Читаем Поздняя повесть о ранней юности полностью

Пришли к железной дороге, пересекли ее в длинной прорези, стали окапываться. Комбат подошел ко мне и нарочито сердитым голосом приказал вырыть Г-образный окоп ему и радисту. Мне показалось, он проверяет меня, мой характер, реакцию. Я сказал ему, что нелепость с автоматом — случайность, что больше такого не будет. Он ответил, что такая случайность в другой обстановке может дорого обойтись, а потом уже шутя добавил: «Выроешь окоп быстро — все прощу». И пошел вдоль цепи. Я взял у кого-то лопату, дал ее пленному, расчертил контуры окопа и показал из кармана шинели рукоятку вальтера. Немец взялся за работу, грунт был песчаный и через полчаса он углубился в него по пояс, а я малой лопаткой укладывал бруствер. Поднял глаза и в нескольких десятках метров увидел комбата. Он стоял с замполитом и весело хохотал, глядя на неистовые старания пленного. Вокруг стояла тишина, и казалось, что мы находимся где-то на учениях. Когда окопались, стали кушать. И в этот момент увидели, что по шпалам к нам идут четыре раненых немца с поднятыми руками, таща друг друга. Их допросили и узнали, что они из той группы, которая должна была прикрывать железную дорогу, на которой мы уже сидели. Из их роты осталось в живых всего шесть человек. Два здоровых ушли в тыл, а эти четверо смогли дойти лишь до нас. Прибавив к ним нашего пленного, комбат отправил их на шоссе в сопровождении двух солдат.

…Потом был вечер. Солдаты дремали в окопах, по-прежнему было тихо. Офицеры отошли в редкий лесок у нас за спиной. Комбат позвал меня. Офицеры и весь штаб батальона сидели у маленького костра, напряженно обсуждая ситуацию. Батальон не мог связаться с полком, потерялся в этих лесных массивах. Орудийная стрельба доносилась с той стороны, откуда мы пришли. Наше положение было непонятно и, по-видимому, не только мне. Комбат посмотрел на меня, хотел что-то сказать, но вдруг спросил тихо, когда и сколько я спал. Я ответил, что в позапрошлую ночь спал часа 2–3. Тогда он велел принести с тачанки один трофейный тулуп ему, а во второй завернуться мне и поспать прямо на тачанке. Так я и сделал.

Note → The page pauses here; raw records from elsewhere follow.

/-- The result of an admission (R417): the first check that fails, or 0x01. -/
def Cleat.admission (x : Cleat) (task certlen : Nat) (cert : List Byte) (status : Nat) : Nat :=
  let n := fld cert 2 2
  let ents := (List.range n).map fun i => (cert.drop (64 + 16 * i)).take 16
  let crcOk := crc32c (patch cert 0x3C (leBytes 4 0)) == fld cert 0x3C 4
  let zero := fld cert 8 1 / 4 == 0 && fld cert 0x0C 4 == 0 && fld cert 0x24 4 == 0 && fld cert 0x38 4 == 0 &&
    ents.all fun e => fld e 3 1 / 4 == 0
  let sum (f : List Byte → Nat) : Nat := (ents.map f).foldl (· + ·) 0
  if status ≠ 0 then 0x06
  else if certlen ≠ 64 + 16 * n ∨ cert.length ≠ certlen ∨ fld cert 0 2 ≠ 1 ∨ !crcOk ∨ !zero then 0x02
  else if fld cert 0x0A 2 ≠ sum (fun e => fld e 3 1 % 2) ∨ fld cert 0x10 8 ≠ fld cert 0x0A 2 * 25000000 + sum (fun e => fld e 8 4) ∨
      fld cert 0x18 8 ≠ sum (fun e => fld e 12 4) ∨ !ents.all certEntryOk then 0x03
  else if 128 ≤ task ∨ x.taskF task 0 1 ≠ 2 ∨ x.taskF task 4 4 ≠ fld cert 4 4 then 0x05
  else if x.taskF task 0x10 4 * 1000 < fld cert 0x10 8 then 0x04
  else 0x01

/-- The answer to a request goes to its response slot. -/
def Tx.clRespond (t : Tx) (c tag result : Nat) : Tx :=
  (t.onCl c fun x => { x with rsp := x.rsp.put (tag % 64) (tag * 2 ^ 16 + result) }).clStatus c

/-- REQUEST (R417): an ADMIT awaits its certificate; a REVOKE takes effect after the list in progress. -/
def execRequest (c : Cleat2) (ct : Nat) (lseq : Word) (entry : List Byte) (s : State) : Host.Outcome State Fault Refusal :=
  clFrame c ct lseq.toNat (fun t =>
    let x := t.cl c
    let task := fld entry 1 1
    let tag := fld entry 2 2
    if entry.length ≠ 64 then t.clLinkFault c false
    else match fld entry 0 1 with
      | 1 => t.onCl c fun x => { x with req := some (1, task, tag, fld entry 4 4), cert := [] }
      | 2 =>
        if 128 ≤ task ∨ x.taskF task 0 1 ≠ 2 then t.clRespond c tag 0x05
        else
          let t := t.onCl c fun x => { x with tasks := x.tasks.upd task fun k =>
            if k.run.isSome then { k with revoke := true } else { k with budget := none } }
          t.clRespond c tag 0x07
      | _ => t) s

/-- CERT (R417): bytes of the certificate under way. -/
def execCert (c : Cleat2) (ct : Nat) (lseq : Word) (bytes : List Byte) (s : State) : Host.Outcome State Fault Refusal :=
  clFrame c ct lseq.toNat (fun t =>
    if 4096 < bytes.length then t.clLinkFault c false
    else if (t.cl c).req.isSome then t.onCl c fun x => { x with cert := x.cert ++ bytes } else t) s

/-- CERTEND (R417). -/
def execCertend (c : Cleat2) (ct : Nat) (lseq : Word) (tag : BitVec 16) (status : BitVec 8) (s : State) :
    Host.Outcome State Fault Refusal :=
  clFrame c ct lseq.toNat (fun t =>
    let x := t.cl c
    match x.req with
    | some (_, task, g, len) =>
      if g ≠ tag.toNat then t
      else
        let r := x.admission task len x.cert status.toNat
        let t := t.onCl c fun y => { y with
          req := none, cert := []
          tasks := if r = 1 then y.tasks.upd task fun k => { k with budget := some (fld x.cert 0x10 8), revoke := false } else y.tasks }
        t.clRespond c g r
    | none => t) s

/-! The vehicle's frames. -/

/-- CRC-8 of SAE J1850 (R408). -/
def crc8J1850 (bs : List Byte) : Nat := crcL 8 0x1D 0xFF bs ^^^ 0xFF

/-- The raw signal of a frame that is valid for entry `i` (R408), and its counter. -/
def Cleat.canValid (x : Cleat) (i port : Nat) (ide : Bool) (id : Nat) (data : List Byte) : Option (Int × Nat) :=
  let f := x.canF i
  let cb := f 0x14 2
  let crcb := f 0x16 1
  let n := data.length
  let idOk := bit (f 0 4) 31 == ide && (if ide then f 0 4 % 2 ^ 29 == id else f 0 4 % 2 ^ 11 == id % 2 ^ 11)
  let ctr := (List.range 4).foldl (fun r k => r + canBit data (cb + k) * 2 ^ k) 0
  let moved := match (x.canin.at i).ctr with
    | some o => let d := (ctr + 16 - o) % 16; decide (1 ≤ d) && decide (d ≤ 3)
    | none => true
  if f 4 1 ≠ port ∨ !idOk ∨ 8 * n < cb + 4 ∨ n ≤ crcb then none
  else if crc8J1850 (data.take crcb ++ data.drop (crcb + 1)) ≠ fld data crcb 1 ∨ !moved then none
  else match canSignal data (f 8 2) (f 10 1) (f 11 1) with
    | some raw => some (raw, ctr)
    | none => none

/-- A frame on a Cleat's CAN FD port is taken by every entry of these KINDs that it is valid for; `f` acts on each. -/
def Tx.clCan (t : Tx) (c port : Nat) (ide : Bool) (id : Nat) (data : List Byte) (kinds : Nat → Bool)
    (f : Tx → Nat → Int → Tx) : Tx :=
  t.each (List.range 32) fun t i =>
    let x := t.cl c
    if !kinds (x.canF i 5 1) then t
    else match x.canValid i port ide id data with
      | some (raw, ctr) => f (t.onCl c fun x => { x with canin := x.canin.put i ⟨some ctr, x.ct + 1⟩ }) i raw
      | none => t

/-- A partner Cleat's stop record heard on a CAN FD port (R487). -/
def Tx.clHear (t : Tx) (c id : Nat) (data : List Byte) : Tx :=
  let x := t.cl c
  let ids := [x.spbF 0x1DD8 4 + 0x10 * (1 - modid), x.spbF 0x1DDC 4 + 0x10 * (1 - modid)]
  if x.spb.isSome ∧ data.length = 64 ∧ fld data 0 1 = 0x51 ∧ fld data 1 1 < 2 ∧ crc32c (data.take 60) = fld data 60 4 ∧
      ids.any (fun i => i % 2 ^ 29 == id) then
    (t.onPair c fun p => { p with partner := p.partner.upd (fld data 1 1) fun q => { q with heard := x.ct + 1, state := fld data 2 1 } }).clJudge c
  else t

/-- CLEAT_CAN_FRAME (R408): the frame, stamped with est at its start-of-frame bit, gives its signals their values. -/
def execCleatCanFrame (c : Cleat2) (ct : Nat) (port : Fin 2) (ide : Bool) (id : BitVec 29) (data : List Byte) (s : State) :
    Host.Outcome State Fault Refusal :=
  clDoes c ct (fun t =>
    let t := t.clCan c port ide id.toNat data (fun k => decide (1 ≤ k) && decide (k ≤ 4)) fun t i raw =>
      t.onCl c fun x =>
        let kind := x.canF i 5 1
        let v := raw * sint 32 (x.canF i 12 4) + sint 32 (x.canF i 16 4)
        let keep := (x.hist.at kind).filter fun h => decide (x.est - 700000000 ≤ h.1)
        let slow := if kind ≠ 1 then x.slow else if v * 10 < 65536 then (if x.slow = 0 then x.ct + 1 else x.slow) else 0
        { x with hist := x.hist.put kind ((x.est, v) :: keep), slow := slow }
    let t := t.onCl c fun x => { x with vehLost := x.vehLost && !x.vehicleOk }
    ((t.clHear c id.toNat data).clTryReady c)) s

/-- VEHICLE_STATE_LOST (R408): a needed signal is missing beyond PERIOD + 5 ms. -/
def execVehicleStateLost (c : Cleat2) (ct : Nat) (s : State) : Host.Outcome State Fault Refusal :=
  clDoes c ct (fun t =>
    let x := t.cl c
    if x.spb.isNone ∨ x.vehLost ∨ x.vehicleOk then t
    else (t.onCl c fun x => { x with vehLost := true }).clFault c 0x32) s

/-- A frame commands: its signal has length 0, or is not zero (R408). -/
def Cleat.commands (x : Cleat) (i : Nat) (raw : Int) : Bool := x.canF i 10 1 == 0 || raw != 0

/-- The conditions of an engagement (R420, R429). -/
def Cleat.mayEngage (x : Cleat) : Bool :=
  x.st == .ready && decide (10 ≤ x.run) && x.tasks.all (fun k => !k.2.viol) && !x.degraded && !x.latent && x.clear

/-- ENGAGE (R408, R420). -/
def execEngage (c : Cleat2) (ct : Nat) (port : Fin 2) (ide : Bool) (id : BitVec 29) (data : List Byte) (s : State) :
    Host.Outcome State Fault Refusal :=
  clDoes c ct (fun t => t.clCan c port ide id.toNat data (· == 5) fun t i raw =>
    let x := t.cl c
    if x.commands i raw ∧ x.mayEngage then (t.onPair c fun p => { p with aside := false }).clEnter c .engaged else t) s

/-- DISENGAGE (R408, R420). -/
def execDisengage (c : Cleat2) (ct : Nat) (port : Fin 2) (ide : Bool) (id : BitVec 29) (data : List Byte) (s : State) :
    Host.Outcome State Fault Refusal :=
  clDoes c ct (fun t => t.clCan c port ide id.toNat data (· == 6) fun t i raw =>
    let x := t.cl c
    if x.commands i raw ∧ (x.st = .engaged ∨ x.st = .stopping) then t.clEnter c .ready else t) s

/-- STOP_RECORD_PUBLISH (R424): an ACTIVE record every 10 ms; a STANDBY record at any instant, at least every 50 ms. -/
def execStopRecordPublish (c : Cleat2) (ct : Nat) (s : State) : Host.Outcome State Fault Refusal :=
  clDoes c ct (fun t =>
    let x := t.cl c
    if x.st = .stopping ∧ x.published ≠ 0 ∧ x.ct + 1 < x.published + 10000000 then t else t.clPublish c) s

/-- STANDSTILL (R420): the measured speed has stayed below 0.1 m/s for 1 s. -/
def execStandstill (c : Cleat2) (ct : Nat) (s : State) : Host.Outcome State Fault Refusal :=
  clDoes c ct (fun t =>
    let x := t.cl c
    if x.st = .stopping ∧ x.slow ≠ 0 ∧ x.slow + 1000000000 ≤ x.ct + 1 then t.clEnter c .ready else t) s

/-! SAFE, boots and tests (R401, R429, R559). -/

/-- Cleat `c` resets and boots again into BOOT, its self-test passed; nothing of an earlier state remains. -/
def Tx.clBoot (t : Tx) (c : Nat) : Tx :=
  let t := if (t.cl c).st = .engaged then t.send ("GATE-" ++ cleatName c) "STATIC" [] else t
  t.onCl c fun x => { ct := x.ct, tested := x.ct, outside := x.ct, otp := x.otp }

/-- CLEAT_SAFE (R401): the gate line becomes static and the ports fall silent; the Cleat boots again at once, or when its supply
returns if that is what was lost. -/
def execCleatSafe (c : Cleat2) (ct : Nat) (lost : Bool) (s : State) : Host.Outcome State Fault Refusal :=
  clDoes c ct (fun t => (t.clBoot c).onCl c fun x => { x with dark := lost }) s

/-- CLEAT_THERMAL_TRIP (R400, R401): the core power goes. -/
def execCleatThermalTrip (c : Cleat2) (ct : Nat) (s : State) : Host.Outcome State Fault Refusal :=
  clDoes c ct (fun t => (t.clBoot c).onCl c fun x => { x with st := .tripped }) s

/-- CLEAT_COOLED (R401): below 125 °C power returns and the Cleat boots. -/
def execCleatCooled (c : Cleat2) (ct : Nat) (s : State) : Host.Outcome State Fault Refusal :=
  s.does fun t => if (t.cl c).st = .tripped then (t.onCl c fun x => { x with ct := max x.ct ct }).clBoot c else t

/-- CLEAT_RESET_PIN (R559). -/
def execCleatResetPin (c : Cleat2) (ct : Nat) (s : State) : Host.Outcome State Fault Refusal :=
  clDoes c ct (fun t => t.clBoot c) s

/-- CLEAT_POWER_UP (R559): the Cleat's own supply returns. -/
def execCleatPowerUp (c : Cleat2) (ct : Nat) (s : State) : Host.Outcome State Fault Refusal :=
  s.does fun t => if (t.cl c).dark then (t.onCl c fun x => { x with ct := max x.ct ct }).clBoot c else t

/-- CLEAT_SRAM_SCRUB (R400): every word is read and corrected; its contents stay. -/
def execCleatSramScrub (c : Cleat2) (ct : Nat) (s : State) : Host.Outcome State Fault Refusal := clDoes c ct (fun t => t) s

/-- LATENT_TEST (R429): once 60 minutes have passed, at the first stay of 1 s outside ENGAGED and STOPPING. -/
def execLatentTest (c : Cleat2) (ct : Nat) (pass : Bool) (s : State) : Host.Outcome State Fault Refusal :=
  clDoes c ct (fun t =>
    let x := t.cl c
    if x.st = .engaged ∨ x.st = .stopping ∨ x.ct ≤ x.tested + 3600000000000 ∨ x.ct < x.outside + 1000000000 then t
    else if pass then (t.onCl c fun x => { x with tested := x.ct, latent := false }).clStatus c
    else t.clBoot c) s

Проснулся я, когда уже стемнело, подошел к костру. Офицеры снова о чем-то оживленно разговаривали. Спросил у старшины, что нового. Оказалось, послали связных в полк, а радист по-прежнему не может связаться. Комбат сидел на тулупе, опершись спиной о дерево, побритый и свежий, видно, тоже поспал. Шинель и меховая безрукавка расстегнуты, ремни с кобурой лежали рядом. Заместители и адъютант батальона по-доброму глядели на него, а он, улыбаясь, что-то рассказывал из своей прошлой службы. Улыбка у него была добрая, вызывала доверие. Заместители, видно, приняли его в свою семью после дневного эпизода. Никакой натянутости между ними не чувствовалось. Он продолжал свой рассказ, улыбаясь и показывая красивые белые зубы, а когда начинал двигать руками, безрукавка распахивалась, и на груди были видны ордена Красной Звезды и Красного Знамени. Потом он замолчал, подумал, посмотрел на меня и пригласил сесть рядом. Офицеры начали меня о чем-то расспрашивать, но я понял только, что об эпизоде с ППШ он им не рассказал. Мне было стыдно тогда и сейчас, но случай этот был. Комбат спросил меня, не изменил ли я своего мнения об ординарцах. Он был весел, контакт с офицерами придавал ему уверенности в себе и, очевидно, решая начать этот разговор, был уверен, что закончит тот, начатый трое суток назад при майоре Пенкине. Я понял его желание, настроение, четко сознавая, что передо мною боевой офицер и, наверное, я его уже больше чем уважал. Внутренний голос, совесть и разум говорили, что с ним можно быть вместе, что ординарец при нем не холуй, а он не барин, но я уже закусил свои детские удила и попросил отправить меня во взвод ПТР. Комбат помолчал, посмотрел на меня внимательно, изучающе. Все сидевшие у костра, молчали, ждали. Потом он начал расспрашивать подробности моей жизни и происхождения. Я рассказал. Все слушали, и я чувствовал, что офицеры хотят мне сказать что-то обидное, видно, и они оскорбились за только что принятого в батальонную семью хорошего человека, но им не позволяло это сделать прежнее, доброе ко мне отношение. А я сидел и ждал, думая, что он вдруг скажет о том, что служил вместе с моим отцом, и тогда я ни за что от него не уйду. Но этого, к сожалению, не случилось. Опять помолчали. Вдруг комбат неожиданно для меня сказал, чтобы я нашел кого-нибудь. Я вскочил, побежал к тачанке, нашел ездового, здорового парня с огромной бородой, и сказал ему, что если он побреется, комбат возьмет его к себе в ординарцы.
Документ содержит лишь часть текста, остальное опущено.